Wed May 22 16:17:28 2024
+---------------------------------------------------------------------------------------+
| NVIDIA-SMI 535.171.04 Driver Version: 550.78 CUDA Version: 12.4 |
|-----------------------------------------+----------------------+----------------------+
| GPU Name Persistence-M | Bus-Id Disp.A | Volatile Uncorr. ECC |
| Fan Temp Perf Pwr:Usage/Cap | Memory-Usage | GPU-Util Compute M. |
| | | MIG M. |
|=========================================+======================+======================|
| 0 NVIDIA GeForce GTX 1650 Off | 00000000:01:00.0 Off | N/A |
| N/A 37C P0 6W / 50W | 0MiB / 4096MiB | 0% Default |
| | | N/A |
+-----------------------------------------+----------------------+----------------------+

+---------------------------------------------------------------------------------------+
| Processes: |
| GPU GI CI PID Type Process name GPU Memory |
| ID ID Usage |
|=======================================================================================|
| No running processes found |
+---------------------------------------------------------------------------------------+


so i dont know what to do...
thoughts?
should i go back and install the 535.179 - the one that said it glitched out... and see if it will run the cuda libraries i need? or try the cuda libraries now? should i be worried about the mismatched libraries and driver?

the 550 drivers are out. just gotta decide whether i should go back and try the 535.179 for functionality... but what to do about the persistent 550.78 driver... THAT WAS THE PROBLEMATIC DRIVER in the first place... and after all this purging and autocleaning and autoremove.... its stilll there....

im losing it.

im gonna have a smoke and a shower and make some late late lunch... but if you'll got ideas... lemme know... cause i might be coming back here with a jerry can...
 

Attachments

  • OIG4-27.jpeg
    OIG4-27.jpeg
    134.2 KB · Views: 41
oh and....

the apt install nvidia-drivers/dkms-535 echo'd this back...

nvidia.ko.zst:
Running module version sanity check.
Error!

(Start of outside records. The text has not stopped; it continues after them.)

/-- An idle block that accepts STARTUP sets `fsm` and goes on to G1. -/
theorem exec_startup (hidle : Idle s) :
    exec (.startup a b) s = .next (run (startupUpToG7Steps s.params a b ++ Micro.act (.cacheConfig a b) ::
      (startupFromG8Steps s.params a b ++ Micro.act (.setFsm .active) :: (closingSteps ++ [Micro.act (.reply .zero)])))
      (startupRegisters a b 0 s)) := by
  have hexec := command_idle (.startup a b) (startupLines s.params a b) hidle
  rw [expand_startupLines] at hexec
  exact hexec

/-- Past G7 the cached configuration is the new one. -/
theorem run_startup_upToG7 (rest : List Micro) (hbus : s.bus.lasts 38) :
    ∃ x, run (startupUpToG7Steps s.params a b ++ Micro.act (.cacheConfig a b) :: rest) (startupRegisters a b 0 s) =
      run rest (carriedOut (startupUpToG7 s.params a b) x (startupRegisters a b 38 s)) := by
  obtain ⟨hquiet, hissued⟩ := startupUpToG7Steps_quiet s.params a b
  have hrun := run_quiet hquiet (.act (.cacheConfig a b) :: rest) (startupRegisters a b 0 s)
    (by rw [hissued]; exact hbus)
  rw [hissued] at hrun
  exact ⟨_, hrun⟩

/-- Past G10 `fsm` is ACTIVE. -/
theorem run_startup_fromG8 (x : Sess) (rest : List Micro) (hbus : s.bus.lasts 53) :
    ∃ y, run (startupFromG8Steps s.params a b ++ Micro.act (.setFsm .active) :: rest)
        (carriedOut (startupUpToG7 s.params a b) x (startupRegisters a b 38 s)) =
      run rest (carriedOut (startupUpToG7 s.params a b ++ startupFromG8 s.params a b) y
        (startupRegisters a b 53 s)) := by
  obtain ⟨hquiet, hissued⟩ := startupFromG8Steps_quiet s.params a b
  have hrun := run_quiet_carriedOut hquiet (.act (.setFsm .active) :: rest) (startupUpToG7 s.params a b) x
    (startupRegisters a b 38 s) (by rw [hissued]; exact hbus)
  rw [hissued] at hrun
  exact ⟨_, hrun⟩

/-- On a bus that completes everything, STARTUP carries out its whole session and responds. -/
theorem exec_startup_live (hidle : Idle s) (hlive : Live s) :
    exec (.startup a b) s = .next (respond 0 0
      (carriedOut (writeSession s.params (startupTable s.params a b)) .closed (startupRegisters a b 53 s))) := by
  have hlasts : ∀ n, s.bus.lasts n := fun n => lasts_of_none n hlive
  obtain ⟨x, hfirst⟩ := run_startup_upToG7 a b (startupFromG8Steps s.params a b ++
    Micro.act (.setFsm .active) :: (closingSteps ++ [Micro.act (.reply .zero)])) (hlasts 38)
  obtain ⟨y, hsecond⟩ := run_startup_fromG8 a b x (closingSteps ++ [Micro.act (.reply .zero)]) (hlasts 53)
  have hclose := run_quiet_carriedOut closingSteps_quiet.1 [.act (.reply .zero)]
    (startupUpToG7 s.params a b ++ startupFromG8 s.params a b) y (startupRegisters a b 53 s) (hlasts _)
  rw [exec_startup a b hidle, hfirst, hsecond, hclose]
  rfl
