-- ==== Sys2Proof/Syntax.lean ====
section
/-! DEFINITION. Syntax.lean: the commands of the LK7, one constructor for each row of the table of operations and
events. A command is what the outside world, a bus master, a core or the clock brings to the block next; its operands
say who and where, and carry what comes from outside (a value, a pin's level, received bytes). -/

namespace Sys2Proof

/-- A bus master by the numbers of R17: Core 0 and 1; DMA groups 0 and 1 (by channel); the Stacks' wave port; the
effect fabric; the display; the Scriptorium; the host port (by channel). -/
inductive Master where
  | core (n : Nat)
  | dma (ch : Nat)
  | wave
  | fx
  | disp
  | scr
  | host (ch : Nat)
  deriving DecidableEq, Repr

/-- The master number of R17, by which shadow sets and staging sets are kept. -/
def Master.port : Master → Nat
  | .core n => n
  | .dma ch => 2 + ch / 8
  | .wave => 4
  | .fx => 5
  | .disp => 6
  | .scr => 7
  | .host _ => 8

/-- What an access to on-chip memory found (R464): nothing, an error of one bit, or of two. -/
inductive EccEvent where
  | clean
  | single
  | double
  deriving DecidableEq, Repr

/-- An access of a bus master (R448, R460): a read, a write of `data`, or a fetch, of `size` bytes from `addr`; whether it
carries the lock attribute and ends its locked sequence; and what the access finds in an on-chip memory. -/
structure BusAccess where
  m : Master
  write : Bool
  fetch : Bool
  addr : Nat
  size : Nat
  data : List Byte
  locked : Bool
  last : Bool
  ecc : EccEvent
  deriving DecidableEq, Repr

/-- The kinds of request at the Registry (R427). -/
inductive RegReq where
  | read
  | own
  | upgrade
  deriving DecidableEq, Repr

/-- The standard and audio-class requests that read (R250 to R252, R261), and SET_ADDRESS. -/
inductive UsbRequest where
  | deviceDescriptor
  | configDescriptor (n : Nat)
  | stringDescriptor (n : Nat)
  | getStatus
  | getConfiguration
  | getInterface (n : Nat)
  | setAddress (a : BitVec 7)
  | getCur (entity control : Nat)
  | getRange (entity control : Nat)
  | other
  deriving DecidableEq, Repr

/-- The instructions of the JTAG port (R664). -/
inductive JtagIns where
  | bypass
  | idcode
  | sample
  | extest
  | clamp
  | highz
  deriving DecidableEq, Repr

/-- What a JTAG debugger does with the TAP (R412, R664): resets it, loads an instruction, scans the data register in force
(`cells` are the values shifted in for the 96 GPIO pads), or reads or writes the DBG window. -/
inductive JtagOp where
  | reset
  | load (i : JtagIns)
  | scan (cells : BitVec 96)
  | read (addr : Nat)
  | write (addr : Nat) (v : Word)
  deriving DecidableEq, Repr
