/-- One Clerk core. -/
structure Core where
  run : RunState := .held
  /-- g1 to g31; an unlisted register holds 0 (g0 is never listed) -/
  g : SMap Word := []
  a0 : Acc := 0
  a1 : Acc := 0
  pc : Word := 0
  psw : Word := 0
  /-- LOOPSTAT.DEPTH -/
  depth : Nat := 0
  /-- LS0 to LS3, LE0 to LE3, LC0 to LC3 -/
  ls : SMap Word := []
  le : SMap Word := []
  lc : SMap Word := []
  /-- control registers 0x040 to 0x072, stored words by number -/
  cr : SMap Word := []
  /-- the write buffer, oldest first -/
  wb : List WbEntry := []
  /-- addresses of stores whose bus error is reported and not yet taken (R385) -/
  storeErr : List Word := []
  /-- cause and address of a fetch or a load of the core's that has ended with a bus error (R384) -/
  fault : Option (Nat × Word) := none
  /-- absolute count at which the private timer would reach 0, while it counts (R407) -/
  tmrZero : Option Nat := none
  /-- core cycles up to absolute count cycFrom (CYCLE_LO and CYCLE_HI) -/
  cyc : Nat := 0
  cycFrom : Nat := 0
  /-- a resume with STEP = 1 is running its one instruction (R411) -/
  stepping : Bool := false
  /-- an enabled watchpoint has matched: the core halts at the next boundary (R410) -/
  watchHit : Bool := false
  /-- the private-bank interrupt state: software-interrupt latches (R404) -/
  swi : BitVec 8 := 0
  deriving DecidableEq, Repr

/-! ### The interrupt controller (R395 to R406) -/

/-- The interrupt controller's own state beside its registers. -/
structure Intc where
  /-- shared sources in service: (source, target) with target 0 Core 0, 1 Core 1, 2 Host -/
  inService : List (Nat × Nat) := []
  /-- private sources in service: (source, core) -/
  privService : List (Nat × Nat) := []
  /-- PRIO of the private banks, by core × 32 + source -/
  priv : SMap Nat := []
  deriving DecidableEq, Repr

/-! ### Caches and the Registry (12_caches_and_coherence.md) -/

/-- The states of R426. -/
inductive LineState where
  | i
  | m
  | e
  | s
  deriving DecidableEq, Repr

/-- A way of a cache. -/
structure CLine where
  st : LineState := .i
  /-- byte address / 32 -/
  line : Nat := 0
  age : Nat := 0
  data : List Byte := []
  /-- the bytes a recording voice has written (R421), bit i for byte i -/
  mask : Nat := 0
  /-- absolute count at which the tenure ends (R431) -/
  tenure : Nat := 0
  deriving DecidableEq, Repr

/-- A request that waits at the Registry (R428, R431). Members: 0 Core 0, 1 Core 1, 2 wave cache. -/
structure RegWait where
  member : Nat
  line : Nat
  kind : RegReq
  requester : Nat
  /-- it has lost a contested grant (R429) -/
  contested : Bool
  deriving DecidableEq, Repr

/-- A line whose writeback has not reached memory (R428). -/
structure Retiring where
  line : Nat
  data : List Byte
  mask : Nat
  deriving DecidableEq, Repr

/-- The five caches and the Registry. A cache maps set × ways + way to its line; an unlisted way is invalid. -/
structure Caches where
  i0 : SMap CLine := []
  i1 : SMap CLine := []
  d0 : SMap CLine := []
  d1 : SMap CLine := []
  w : SMap CLine := []
  waits : List RegWait := []
  retiring : List Retiring := []
  /-- running whole-cache operation of Core 0 and Core 1 (R439); bit 8: it clears DC_EN when it ends (R441) -/
  op0 : Nat := 0
  op1 : Nat := 0
  /-- running range operation (R440) -/
  wop : Nat := 0
  deriving DecidableEq, Repr

/-! ### The interconnect (13_interconnect_and_memory.md) -/

/-- The account of a master at an external target (R456). -/
structure Account where
  units : Nat := 0
  /-- interconnect cycle (of the count) up to which the credit is counted -/
  asOf : Nat := 0
  deriving DecidableEq, Repr

/-- A held lock (R460, R461). -/
structure Lock where
  m : Master
  target : Nat
  beats : Nat
  since : Nat
  deriving DecidableEq, Repr

/-- The interconnect's own state beside its registers. -/
structure Bus where
  /-- the master that last won step 4 of R452, and the parked master, by target -/
  winner : SMap Nat := []
  parked : SMap Nat := []
  /-- accounts by target × 16 + master -/
  accounts : SMap Account := []
  lock : Option Lock := none
  /-- masters whose lock was released by the time limit: their next locked beat fails (R461) -/
  lostLock : List Master := []
  /-- accesses that a lock of another master keeps waiting, each with the absolute count at which it arrived -/
  waiting : List (BusAccess × Nat) := []
  /-- the wheels in force, by target: (target, 64 slots) (R454, R458) -/
  wheels : List (Nat × List Nat) := []
  /-- the sequence engine (R472): a sequence is on the bus -/
  seq : Bool := false
  deriving DecidableEq, Repr

/-! ### Modes, power and reset (17_modes_power_reset.md) -/

/-- The sub-states of HUSH (R572). -/
inductive Sub where
  | none
  | nap
  | doze
  | drowse
  deriving DecidableEq, Repr

/-- Where bring-up stands (R585 to R592). -/
inductive Boot where
  /-- a chip reset has happened and RESET_SEQUENCE has not run -/
  | inReset
  /-- the boot ROM waits for a RUN request (R588) -/
  | waitHost
  /-- the boot ROM offers USB DFU (R588, R262) -/
  | waitDfu
  /-- recovery: both (R592) -/
  | recovery
  /-- the firmware runs -/
  | handedOver
  /-- VDD_VAULT below V_VRST holds the chip in reset (R649) -/
  | noSupply
  deriving DecidableEq, Repr

/-- A SYS_NVM_PROG operation under way (R593). -/
structure ProgJob where
  /-- 1 boot configuration, 2 OTP -/
  op : Nat
  word : Nat
  data : List Word
  deriving DecidableEq, Repr

/-- A core reset that is due (R584). -/
structure ResetDue where
  core0 : Bool := false
  core1 : Bool := false
  /-- the reset is a watchdog's, which reloads its count (R408) -/
  reload0 : Bool := false
  reload1 : Bool := false
  /-- the FATAL action of R614 is due -/
  fatal : Bool := false
  /-- a chip reset is due: the bit of SYS_RST_CAUSE it sets -/
  chip : Option Nat := none
  deriving DecidableEq, Repr

/-- The power and reset logic beside its registers. -/
structure Power where
  boot : Boot := .inReset
  sub : Sub := .none
  /-- absolute count of the tick of the first of the two ramped blocks of R568 -/
  ramp : Option Nat := none
  /-- a VAULT entry is under way (R578) -/
  toVault : Bool := false
  /-- absolute count of the scheduled wake (R573) -/
  wakeAt : Option Nat := none
  /-- a wake has come and the clocks do not run again yet (R576) -/
  waking : Bool := false
  /-- computation has resumed after a wake (R576): the absolute count of the first block tick that may compute -/
  resumeAt : Nat := 0
  prog : Option ProgJob := none
  due : ResetDue := {}
  /-- the reset in progress initialises memory (R465) -/
  wipe : Bool := true
  /-- it followed a wake from VAULT (R581) -/
  warm : Bool := false
  /-- PWR_EN is high -/
  pwrEn : Bool := true
  /-- an alarm fired during the VAULT entry sequence (R594) -/
  wakeAtOnce : Bool := false
  deriving DecidableEq, Repr

/-! ### The Ledger and the fault unit (18_ledger_and_faults.md) -/

/-- What a snapshot holds beside the registers (R607). -/
structure LedgerCore where
  /-- daily samples of indicator n, (day, value), newest first (R602) -/
  hist : SMap (List (Nat × Nat)) := []
  /-- BASE and the baseline temperature of L0 and L1 (R596) -/
  base0 : Option (Nat × Int) := none
  base1 : Option (Nat × Int) := none
  /-- the day's kept measurements of L0 and L1: sum and number -/
  day0 : Nat × Nat := (0, 0)
  day1 : Nat × Nat := (0, 0)
  /-- Vault-clock periods at the backlight's active level (R598) -/
  backlight : Nat := 0
  /-- erases: slot A, slot B, boot configuration -/
  eraseA : Nat := 0
  eraseB : Nat := 0
  eraseBoot : Nat := 0
  /-- erases of the Ledger's own 4 KiB sectors -/
  eraseSector : SMap Nat := []
  /-- next daily record, and the log's sequence number -/
  ringNext : Nat := 0
  logSeq : Nat := 0
  snapSeq : Nat := 0
  /-- the state bank in use (R607) -/
  bank : Nat := 0
  deriving DecidableEq, Repr

/-- The Ledger. -/
structure Ledger where
  core : LedgerCore := {}
  /-- the header is valid (R606) -/
  header : Bool := false
  /-- the newest valid snapshot: Ledger registers and state (R607) -/
  snap : Option (SMap Word × LedgerCore) := none
  /-- the day whose sample a carry at midnight has made due (R601) -/
  sample : Option Nat := none
  /-- a carry at the hour has begun a measurement of L0, of L1 (R596) -/
  measure : Bool × Bool := (false, false)
  /-- L2 or KEY_BTOP0 has changed: values are to be compared (R604) -/
  recheck : Bool := false
  deriving DecidableEq, Repr

/-- Where the FATAL mute stands (R614, R615). -/
inductive Mute where
  | off
  /-- the next computed block takes the ramp to silence -/
  | due
  /-- the ramped block is being output; later blocks carry 0 -/
  | ramp
  | on
  /-- the next computed block ramps up -/
  | lifting
  /-- the ramp up is being output; then a FATAL fault has come meanwhile -/
  | rise
  | riseDue
  deriving DecidableEq, Repr
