-- ==== Sys2Proof/Machine/Effects.lean ====
section
/-! DEFINITION. Machine/Effects.lean: the effect units (05_effects_and_audio_ports.md, R180 to R194). -/

namespace Sys2Proof.Machine

/-- A sample of a node: left and right; a mono node carries its value in both. -/
abbrev Pair := Int × Int

/-- Unit `u`'s signal state. -/
def Chip.unit (c : Chip) (u : Nat) : UnitRun := getS {} c.fx.units u

/-- Replace a unit's signal state. -/
def Chip.setUnit (c : Chip) (u : Nat) (x : UnitRun) : Chip := { c with fx := { c.fx with units := putS {} c.fx.units u x } }

/-- Parameter word `i` of unit `u`. -/
def Chip.unitP (c : Chip) (u i : Nat) : Word := c.rd (A.FXu_Pi u i)

/-! ### Parameter codes (R184) -/

/-- TIMEC: the one-pole coefficient in units of 2^-30. -/
def timeCoef (t hz : Nat) : Int := q230 (fx1 - expNeg (10000 * fx1 * fx1 / (hz * exp2Fx t 16)))

/-- A one-pole low-pass filter at FREQ, in units of 2^-30 (log entry 15). -/
def poleCoef (code hz : Nat) : Int := q230 (fx1 - expNeg (2 * piFx * cutoffFx code hz / (hz * fx1)))

/-- One step of a one-pole filter. -/
def onePole (a y x : Int) : Int := sat31 (y + openDiv (a * (x - y)) (2 ^ 30))

/-- MIX. -/
def mixOf (m : Nat) (dry wet : Int) : Int := sat31 (openDiv (dry * (255 - (m : Int)) + wet * m) 255)

/-- A signed Q1.15 field. -/
def q15 (w : Word) (hi lo : Nat) : Int := sgn 16 (bits w hi lo)

/-! ### Delay regions (R186, R187, log entry 16) -/

/-- The address of position `p` of a line that starts `off` bytes into the region and holds `len` samples. -/
def linePos (n : Node) (off len p : Nat) : Nat := 0x21000000 + n.delayBase + off + 4 * (p % len)

/-- A line's sample at absolute position `p`: 0 where it has not been written since the last clear (R183). -/
def Chip.lineAt (c : Chip) (n : Node) (x : UnitRun) (off len : Nat) (p : Int) : Int :=
  if (x.pos : Int) - x.age ≤ p && p < x.pos && 0 ≤ p then sgn 32 (c.memW (linePos n off len p.toNat)).toNat else 0

/-- Write a line's sample. -/
def Chip.lineWrite (c : Chip) (n : Node) (off len p : Nat) (v : Int) : Chip := c.setMemW (linePos n off len p) (wordI v)

/-- A sample of magnitude TH or above restarts the silence count of a line (R193). -/
def Chip.calmAfter (c : Chip) (calm : Nat) (v : Pair) : Nat :=
  let th := (c.rd A.FX_SILENCE_TH).toNat
  if th ≤ v.1.natAbs || th ≤ v.2.natAbs then 0 else calm + 1

/-! ### DELAY (R180, R185, R186) -/

/-- Ld of a DELAY node. -/
def lineLen (n : Node) : Nat := if n.stereo then n.delayBytes / 8 else n.delayBytes / 4

/-- A DELAY whose region holds no value in range. -/
def delayDead (n : Node) (b : Nat) (fb : Bool) : Bool := decide (lineLen n < 3) || (fb && decide (lineLen n < b + 2))

/-- TIME in use, Q17.8. -/
def delayTime (n : Node) (b : Nat) (fb : Bool) (p0 : Word) : Nat :=
  let t := bits p0 24 0
  max (256 * (if fb then b else 1)) (min (256 * (lineLen n - 2)) t)

/-- A DELAY with feedback edges writes the positions of the last block (R180). -/
def Chip.delayFeed (c : Chip) (n : Node) (x : UnitRun) (fbin : List Pair) : Chip × UnitRun :=
  let ld := lineLen n
  x.hold.zipIdx.foldl (fun (p : Chip × UnitRun) h =>
    let f := fbin.getD h.2 (0, 0)
    let v : Pair := (sat31 (h.1.1 + f.1), sat31 (h.1.2 + f.2))
    let c := p.1.lineWrite n 0 ld p.2.pos v.1
    let c := if n.stereo then c.lineWrite n (4 * ld) ld p.2.pos v.2 else c
    (c, { p.2 with pos := p.2.pos + 1, age := p.2.age + 1, calm := c.calmAfter p.2.calm v })) (c, { x with hold := [] })

/-- A block of a DELAY. -/
def Chip.delayBlock (c : Chip) (u : Nat) (n : Node) (fb : Bool) (fbin ins : List Pair) : List Pair × Chip × UnitRun :=
  let t := c.met.ticks
  if delayDead n t.b fb then (ins.map (fun _ => (0, 0)), c, c.unit u)
  else
    let ld := lineLen n
    let time := delayTime n t.b fb (c.unitP u 0)
    let w1 := c.unitP u 1
    let damp := bits w1 31 16
    let coef := poleCoef damp t.hz
    let gain := q15 w1 15 0
    let cross := n.stereo && (c.unitP u 2).getLsbD 0
    let (c, x) := c.delayFeed n (c.unit u) fbin
    let (out, c, x) := ins.zipIdx.foldl (fun (p : List Pair × Chip × UnitRun) i =>
      let (out, c, x) := p
      let here : Nat := if fb then x.pos + i.2 else x.pos
      let d := time / 256
      let f : Int := (time % 256 : Nat)
      let read := fun off =>
        let a := c.lineAt n x off ld ((here : Int) - d)
        let b := c.lineAt n x off ld ((here : Int) - d - 1)
        (a, b)
      let (la, lb) := read 0
      let (ra, rb) := if n.stereo then read (4 * ld) else (la, lb)
      let moved := x.time ≠ time && i.2 = 0
      let lb := if moved then x.last.1 else lb
      let rb := if moved then x.last.2 else rb
      let y : Pair := (sat31 (openDiv (la * (256 - f) + lb * f) 256), sat31 (openDiv (ra * (256 - f) + rb * f) 256))
      let l0 := if damp = 0 then y.1 else onePole coef (x.lp.getD 0 0) y.1
      let l1 := if damp = 0 then y.2 else onePole coef (x.lp.getD 1 0) y.2
      let (g0, g1) := if cross then (l1, l0) else (l0, l1)
      let v : Pair := (i.1.1 + openDiv (gain * g0) 32768, i.1.2 + openDiv (gain * g1) 32768)
      let x := { x with lp := [l0, l1], last := (la, ra), time := time }
      if fb then (out ++ [y], c, { x with hold := x.hold ++ [v] })
      else
        let v : Pair := (sat31 v.1, sat31 v.2)
        let c := c.lineWrite n 0 ld x.pos v.1
        let c := if n.stereo then c.lineWrite n (4 * ld) ld x.pos v.2 else c
        (out ++ [y], c, { x with pos := x.pos + 1, age := x.age + 1, calm := c.calmAfter x.calm v })) ([], c, x)
    (out, c, x)

/-! ### REVERB (R187, R188) -/

/-- Base lengths of the eight lines. -/
def reverbBase : List Nat := [1031, 1327, 1523, 1787, 1993, 2251, 2467, 2707]
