/-- ADCn_CFG (R230, R233). -/
def adcCfgWrite (n : Nat) (v : Word) (c : Chip) : Chip :=
  let idle := !(List.range 16).any (fun i => c.bit (A.ADCn_CFG i) 31)
  let c := if idle then { c with adc := { c.adc with last := none } } else c
  (c.writeCoded (A.ADCn_CFG n) v).setAdc n { c.adcChan n with sum := 0, n := 0, first := true, up := none }

/-- After a wake every channel reports its first value (R230). -/
def Chip.adcWake (c : Chip) : Chip :=
  (List.range 16).foldl (fun c n =>
    if c.bit (A.ADCn_CFG n) 31 then c.setAdc n { c.adcChan n with sum := 0, n := 0, first := true, up := none } else c) c

/-- Source 177. -/
def Chip.adcIrq (c : Chip) : Bool := c.bit A.ADC_STAT 0 && c.bit A.ADC_INT_EN 0

end Sys2Proof.Machine
end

Module version 535.171.04 for nvidia.ko.zst
is not newer than what is already found in kernel 6.5.0-35-generic (550.78).
You may override by specifying --force.

nvidia-modeset.ko.zst:
Running module version sanity check.
Error! Module version 535.171.04 for nvidia-modeset.ko.zst
is not newer than what is already found in kernel 6.5.0-35-generic (550.78).
You may override by specifying --force.

nvidia-drm.ko.zst:
Running module version sanity check.
Error! Module version 535.171.04 for nvidia-drm.ko.zst
is not newer than what is already found in kernel 6.5.0-35-generic (550.78).
You may override by specifying --force.

nvidia-uvm.ko.zst:
Running module version sanity check.
Error! Module version 535.171.04 for nvidia-uvm.ko.zst
is not newer than what is already found in kernel 6.5.0-35-generic (550.78).
You may override by specifying --force.

nvidia-peermem.ko.zst:
Running module version sanity check.
Error! Module version 535.171.04 for nvidia-peermem.ko.zst
is not newer than what is already found in kernel 6.5.0-35-generic (550.78).
You may override by specifying --force.
 
@curtis_connors
Playing with non distro Nvidia drivers is tricky so don't follow my advices blindly and make a backup just in case you need to reinstall system.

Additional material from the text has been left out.